Kai Puolamäki and Alessio Bertone, editors

The papers have been published in the December 2009 issue (Volume 11, Issue 2) of the SIGKDD Explorations.


Introduction to the Special Issue on Visual Analytics and Knowledge Discovery

Kai Puolamäki & Alessio Bertone

[pdf, BibTeX] (p. 3-4)


The papers in this Special Issue present the state of the art in Visual Analytics and Knowledge Discovery and Data Mining (KDD), as well as propose potential extensions and research questions to further advance and integrate these two fields.

Invited paper

Visual Analytics: How Much Visualization and How Much Analytics?

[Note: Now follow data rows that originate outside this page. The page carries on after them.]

-- ==== Sys2Proof/WellFormed.lean ====
section
/-!
DEFINITION. The well-formed commands: the operands of a row that name a valve name one of the filler's 96 (Table 1-3:
"A filling valve of the rotary filler, numbered 0-95"). Every other operand may hold any value: the spec says what a
frame of any bytes does (R1, R3), and any setting of the straps (R4).
-/

namespace Sys2Proof

/-- Whether the operands of a command are in the range the spec gives them. -/
def Instr.wellFormed : Instr → Bool
  | .captureArm valve => valve.toNat < Config.valves
  | .valveFault valve => valve.toNat < Config.valves
  | .powerOn _ | .frameReceived _ _ _ | .holdExpiry | .egressStart _ | .transmitComplete _ | .linkDown _ _ | .linkUp _
  | .intakeDeparture | .identify | .getStatus | .loadBegin | .loadSegment | .loadAbort | .loadInactivityExpiry
  | .readTable | .selectProduct | .setLot | .trimControl | .releaseValve | .readValves | .readQueue | .readSchedule
  | .readCounters | .clearCounters | .clearAlarms | .zeroNow | .ringRead | .ringFreeze | .ringThaw | .captureControl
  | .captureDiscard | .resetFull | .resetTracking | .resetStatistics | .resetLoad | .resetCapture | .encoderFrame
  | .maxAgeRemoval | .rejectFire | .confirmTimeout | .encoderSilenceExpiry | .sampleFrame | .zeroReadingStart
  | .zeroReadingComplete | .settleComplete | .windowClose | .digitiserSilenceExpiry | .windowResult
  | .dischargeFrame | .seamFrame | .readFrame | .trackingSynced | .trackingLost | .confirmFrame
  | .uploadStart | .captureSegment | .statusIntervalExpiry => true

end Sys2Proof
end

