/-- Settles O27: the gap codes or orphans the lost seams, and the frame's own seam codes the first FILLED record that is left,
or is an orphan. -/
theorem seamCodesOldestFilled : Obligations.SeamCodesOldestFilled := by
  unfold Obligations.SeamCodesOldestFilled
  rintro s c rest head m hhands rfl hm
  have hm : m = (s.taken rest).tq.seamDistance c.sequence := by
    rw [hm]
    show _ = s.tq.seamExp.elim _ _
    cases s.tq.seamExp <;> rfl
  clear * - hm hhands
  subst hm
  have hexec := exec_seamFrame_of_hands hhands
  have hfrom := takeSeam_from c rest s
  have hhanded := takeSeam_handed c (s.taken rest)
  have horphans {g : State} {q : List CanRecord} {n : Nat} (hgap : seamGap c.sequence (s.taken rest) = g)
      (hnone : ∀ x ∈ q, x.stage ≠ .filled) (htq : g.tq = { (s.taken rest).tq with
        queue := q
        counters := { (s.taken rest).tq.counters with orphanSeams := tally (s.taken rest).tq.counters.orphanSeams n } })
      (hrm : g.rm.broken = (s.taken rest).rm.broken) (hgrows : (s.taken rest).fp.Grows [] g.fp) :
      ∃ t : State, exec .seamFrame s = .next t ∧ OnlyChanges queueBlocks s t ∧ t.fp.handed = rest ∧
        t.tq = { s.tq with
          queue := q, seamExp := some (c.sequence + 1)
          counters := { s.tq.counters with orphanSeams := tally s.tq.counters.orphanSeams (n + 1) } } ∧
        t.rm = s.rm.broken ∧ ∀ p : Port, (t.fp.port p).printTag = (s.fp.port p).printTag := by
    obtain ⟨htq, hrm, hgrows⟩ := takeSeam_orphan hgap hnone htq hrm hgrows
    exact ⟨_, hexec, hfrom, hhanded, htq, hrm, fun p => (hgrows.port p).queue .printTag List.not_mem_nil (by decide)⟩
  refine ⟨?_, fun hzero hnone => ?_, ?_, fun hmany hnone => ?_, ?_⟩
  · rintro a lost b r hqueue ha hfew hlength hlost hr
    have hgap := seamGap_of_found (s := s.taken rest) (by exact hqueue) ha hlost hlength hfew
    have hnot (x) (hx : x ∈ a ++ lost.map CanRecord.codedLost) : x.stage ≠ .filled := by
      rcases List.mem_append.mp hx with hx | hx
      · exact ha x hx
      · obtain ⟨y, -, rfl⟩ := List.mem_map.mp hx
        exact nofun
    have heq := takeSeam_codes hgap rfl hnot hr
    generalize hg : ((s.taken rest).withQueue (a ++ lost.map CanRecord.codedLost ++ r :: b)).expectSeam c.sequence = g at heq
    have hset : g.ma = s.ma := by rw [← hg]; rfl
    have hcounter : g.tq.tagCounter = s.tq.tagCounter := by rw [← hg]; rfl
    have honly : OnlyChanges [.fp, .tq] s g := by
      rw [← hg]
      exact (((withFp_only s _).mono (by decide)).put_tq _ (by decide)).put_tq _ (by decide)
    have hissued := issueTag_only r.number g
    have htq := (issueTag_tq r.number g).1
    rw [heq] at hexec hhanded
    refine ⟨_, (issueTag r.number g).2, hexec, (honly.andThen hissued (by decide)).put_tq _ (by decide), hhanded, ?_, fun hcoder => ?_,
      fun hcoder hup hroom => ?_, fun hcoder hdrops => ?_⟩
    · rw [State.withQueue, htq]
      rw [← hg]
      rfl
    · rw [issueTag_without_coder _ (by rw [hset]; exact hcoder)]
      exact ⟨hcounter, by rw [← hg]; rfl⟩
    · subst hg
      rw [issueTag_joined _ (by exact hcoder) (by exact hup) (by exact hroom)]
      refine ⟨rfl, rfl, ?_⟩
      rw [← printTagPayload_eq]
      exact congrArg PortState.printTag ((FramePath.port_seqMgmt _ _ _).trans
        ((FramePath.setPort_get _ _ _ _).trans (if_pos rfl)))
    · subst hg
      rw [issueTag_dropped _ (by exact hcoder) (by exact hdrops)]
      exact ⟨rfl, rfl⟩
  · have hgap : seamGap c.sequence (s.taken rest) = s.taken rest := by
      rw [seamGap_of_few (by omega), hzero]
      rfl
    exact horphans (n := 0) hgap hnone (by rw [tally_zero]; rfl) rfl (.refl _ _)
  · rintro a lost b hqueue ha hlost hb hle hfew
    have hnone (x) (hx : x ∈ a ++ lost.map CanRecord.codedLost ++ b) : x.stage ≠ .filled := by
      rcases List.mem_append.mp hx with hx | hx
      · rcases List.mem_append.mp hx with hx | hx
        · exact ha x hx
        · obtain ⟨y, -, rfl⟩ := List.mem_map.mp hx
          exact nofun
      · exact hb x hx
    rcases Nat.lt_or_eq_of_le hle with hlt | heq
    · have hgap := seamGap_of_orphans (s := s.taken rest) (by exact hqueue) ha hlost hb hlt hfew
      have htq := orphanSeams_tq ((s.taken rest).tq.seamDistance c.sequence - lost.length)
        ((s.taken rest).withQueue (a ++ lost.map CanRecord.codedLost ++ b))
      have hrm := orphanSeams_rm ((s.taken rest).tq.seamDistance c.sequence - lost.length)
        ((s.taken rest).withQueue (a ++ lost.map CanRecord.codedLost ++ b))
      have hgrows := orphanSeams_grows ((s.taken rest).tq.seamDistance c.sequence - lost.length)
        ((s.taken rest).withQueue (a ++ lost.map CanRecord.codedLost ++ b))
      generalize orphanSeams _ ((s.taken rest).withQueue (a ++ lost.map CanRecord.codedLost ++ b)) = g at hgap htq hrm hgrows
      refine horphans hgap hnone htq ?_ hgrows
      rw [hrm]
      exact Reader.broken_broken _
    · have hgap := seamGap_of_found (s := s.taken rest) (by exact hqueue) ha hlost heq hfew
      rw [← heq, Nat.sub_self]
      exact horphans (n := 0) hgap hnone (by rw [tally_zero]; rfl) rfl (.refl _ _)
  · have hgap := seamGap_of_many (s := s.taken rest) hmany
    refine horphans (n := 0) hgap hnone (by rw [tally_zero, breakTracking_tq]; rfl) ?_ ?_
    · rw [breakTracking_rm]
      exact Reader.broken_broken _
    · exact (breakTracking_tells (l := []) (.refl (s.taken rest))).grows
  · rintro a b r hqueue ha hr hmany
    have hgap := seamGap_of_many (s := s.taken rest) hmany
    have htq := breakTracking_tq (s.taken rest)
    have hrm := breakTracking_rm (s.taken rest)
    have hma : (breakTracking (s.taken rest)).ma = s.ma := (breakTracking_only _) .ma (by decide)
    generalize breakTracking (s.taken rest) = g at hgap htq hrm hma
    have heq := takeSeam_codes hgap (by rw [htq]; exact hqueue) ha hr
    obtain ⟨hissuedTq, htag, -, -⟩ := issueTag_tq r.number (g.expectSeam c.sequence)
    have hissuedRm := (issueTag_only r.number (g.expectSeam c.sequence)) .rm (by decide)
    generalize issueTag r.number (g.expectSeam c.sequence) = o at heq hissuedTq htag hissuedRm
    rw [heq] at hexec hhanded hfrom
    refine ⟨_, o.2, hexec, hfrom, hhanded, ?_, ?_, ?_⟩
    · rw [State.withQueue, hissuedTq, hma]
      simp only [State.expectSeam, htq]
      rfl
    · exact htag.symm.imp_left (·.trans (congrArg Tracking.tagCounter htq :))
    · exact hissuedRm.trans hrm
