/-- Rows of CAN, part 0. -/
def rows_CAN_0 : List Row := [
  ⟨.wo, CAN_Q_SUBMIT, 16, 96, 1, .any⟩,
  ⟨.wo, CAN_Q_CANCEL, 16, 96, 1, .any⟩,
  ⟨.wo, CAN_Q_ACK, 16, 96, 1, .any⟩,
  ⟨.rw, CAN_Q_ONESHOT, 16, 96, 1, .any⟩,
  ⟨.rw, CAN_Q_FDF, 16, 96, 1, .any⟩,
  ⟨.rw, CAN_Q_BRS, 16, 96, 1, .any⟩,
  ⟨.rw, CAN_Q_RTR, 16, 96, 1, .any⟩,
  ⟨.rw, CAN_Q_IDE, 16, 96, 1, .any⟩,
  ⟨.rw, CAN_Q_DLC, 16, 96, 1, .any⟩,
  ⟨.ro, CAN_Q_STATE, 16, 96, 1, .any⟩,
  ⟨.ro, CAN_Q_RESULT, 16, 96, 1, .any⟩,
  ⟨.ro, CAN_Q_CRES, 16, 96, 1, .any⟩,
  ⟨.ro, CAN_Q_ATTEMPTS, 16, 96, 1, .any⟩,
  ⟨.rw, CAN_Q_ID, 16, 96, 1, .any⟩,
  ⟨.ro, CAN_Q_TX_S, 16, 96, 1, .any⟩,
  ⟨.ro, CAN_Q_TX_NS, 16, 96, 1, .any⟩,
  ⟨.rw, CAN_Q_DATA, 16, 96, 16, .any⟩,
  ⟨.rwa, CAN_MODE, 1, 0, 1, .any⟩,
  ⟨.rwa, CAN_FD_EN, 1, 0, 1, .any⟩,
  ⟨.rwa, CAN_PROT_EXC, 1, 0, 1, .any⟩,
  ⟨.rwa, CAN_BO_AUTO, 1, 0, 1, .any⟩,
  ⟨.rwa, CAN_SNOOP, 1, 0, 1, .any⟩,
  ⟨.rwa, CAN_TDC_EN, 1, 0, 1, .any⟩,
  ⟨.wo, CAN_RECOVER, 1, 0, 1, .any⟩,
  ⟨.rwa, CAN_WAKE_MODE, 1, 0, 1, .range 0 2⟩,
  ⟨.rwa, CAN_NBRP, 1, 0, 1, .any⟩,
  ⟨.rwa, CAN_NTSEG1, 1, 0, 1, .any⟩,
  ⟨.rwa, CAN_NTSEG2, 1, 0, 1, .any⟩,
  ⟨.rwa, CAN_NSJW, 1, 0, 1, .any⟩,
  ⟨.rwa, CAN_DBRP, 1, 0, 1, .any⟩,
  ⟨.rwa, CAN_DTSEG1, 1, 0, 1, .any⟩,
  ⟨.rwa, CAN_DTSEG2, 1, 0, 1, .any⟩,
  ⟨.rwa, CAN_DSJW, 1, 0, 1, .any⟩,
  ⟨.rwa, CAN_TDCO, 1, 0, 1, .any⟩,
  ⟨.ro, CAN_TDC_MEAS, 1, 0, 1, .any⟩,
  ⟨.ro, CAN_ESTATE, 1, 0, 1, .any⟩,
  ⟨.ro, CAN_EFF_MON, 1, 0, 1, .any⟩,
  ⟨.ro, CAN_ASLEEP, 1, 0, 1, .any⟩,
  ⟨.ro, CAN_TEC, 1, 0, 1, .any⟩,
  ⟨.ro, CAN_REC, 1, 0, 1, .any⟩]
/-- Rows of CAN, part 1. -/
def rows_CAN_1 : List Row := [
  ⟨.rwa, CAN_WUF_ID, 1, 0, 1, .any⟩,
  ⟨.rwa, CAN_WUF_IDE, 1, 0, 1, .any⟩,
  ⟨.rwa, CAN_WUF_MASK, 1, 0, 1, .any⟩,
  ⟨.rwa, CAN_WUF_DLC, 1, 0, 1, .range 0 8⟩,
  ⟨.rwa, CAN_WAKE_FILT_US, 1, 0, 1, .any⟩,
  ⟨.rwa, CAN_WUF_DATA, 1, 0, 1, .any⟩,
  ⟨.rwa, CAN_TX_VN, 1, 0, 1, .any⟩,
  ⟨.rwa, CAN_SA_REPL, 1, 0, 1, .any⟩,
  ⟨.ro, CAN_CLASH_ID, 1, 0, 1, .any⟩,
  ⟨.wo, CAN_SNAP, 1, 0, 1, .any⟩,
  ⟨.wo, CAN_CLEAR, 1, 0, 1, .any⟩,
  ⟨.rwa, CAN_NAME, 8, 16, 1, .any⟩,
  ⟨.rwa, CAN_PREF_SA, 8, 16, 1, .range 0 253⟩,
  ⟨.rwa, CAN_VN_EN, 8, 16, 1, .any⟩,
  ⟨.ro, CAN_CUR_SA, 8, 16, 1, .any⟩,
  ⟨.ro, CAN_VSTATE, 8, 16, 1, .any⟩]
/-- Every field row of CAN. -/
def rows_CAN : List Row := rows_CAN_0 ++ rows_CAN_1

/-- Rows of CAN0, part 0. -/
def rows_CAN0_0 : List Row := [
  ⟨.rwa, CAN_FP_TO_MS, 1, 0, 1, .range 100 5000⟩,
  ⟨.rwa, CAN_BAM_GAP_MS, 1, 0, 1, .range 50 200⟩,
  ⟨.wo, CAN_FPORT, 1, 0, 1, .any⟩,
  ⟨.wo, CAN_FSNAP, 1, 0, 1, .any⟩,
  ⟨.wo, CAN_FCLEAR, 1, 0, 1, .any⟩,
  ⟨.wo, CAN_FALL, 1, 0, 1, .any⟩,
  ⟨.rwa, CAN_FP_PGN, 32, 4, 1, .any⟩,
  ⟨.rwa, CAN_FP_V, 32, 4, 1, .any⟩]
/-- Every field row of CAN0. -/
def rows_CAN0 : List Row := rows_CAN0_0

Daniel A. Keim & Florian Mansmann & Jim Thomas

[pdf, BibTeX] (p. 5-8)


The term Visual Analytics has been around for almost five years by now, but still there are on-going discussions about what it actually is and in particular what is new about it. The core of our view on Visual Analytics is the new enabling and accessible analytic reasoning interactions supported by the combination of automated and visual analysis. In this paper, we outline the scope of Visual Analytics using two problem and three methodological classes in order to work out the need for and purpose of Visual Analytics. By examples of analytic reasoning interaction, the respective advantages and disadvantages of automated and visual analysis methods are explained leading to a glimpse into the future of how Visual Analytics methods will enable us to go beyond what is possible when separately using the two methods.

Regular papers

Investigating and Reflecting on the Integration of Automatic Data Analysis and Visualization in Knowledge Discovery

Enrico Bertini & Denis Lalanne

[pdf, BibTeX] (p. 9-18)


The aim of this work is to survey and reflect on the various ways visualization and data mining can be integrated to achieve effective knowledge discovery by involving the best of human and machine capabilities. Following a bottom-up bibliographic research approach, the article categorizes the observed techniques in classes, highlighting current trends, gaps, and potential future directions for research. In particular it looks at strengths and weaknesses of information visualization (infovis) and data mining, and for which purposes researchers in infovis use data mining techniques and reversely how researchers in data mining employ infovis techniques. The article then proposes, on the basis of the extracted patterns, a series of potential extensions not found in literature. Finally, we use this information to analyze the discovery process by comparing the analysis steps from the perspective of information visualization and data mining. The comparison brings to light new perspectives on how mining and visualization can best employ human and machine strengths. This activity leads to a series of reflections and research questions that can help to further advance the science of visual analytics.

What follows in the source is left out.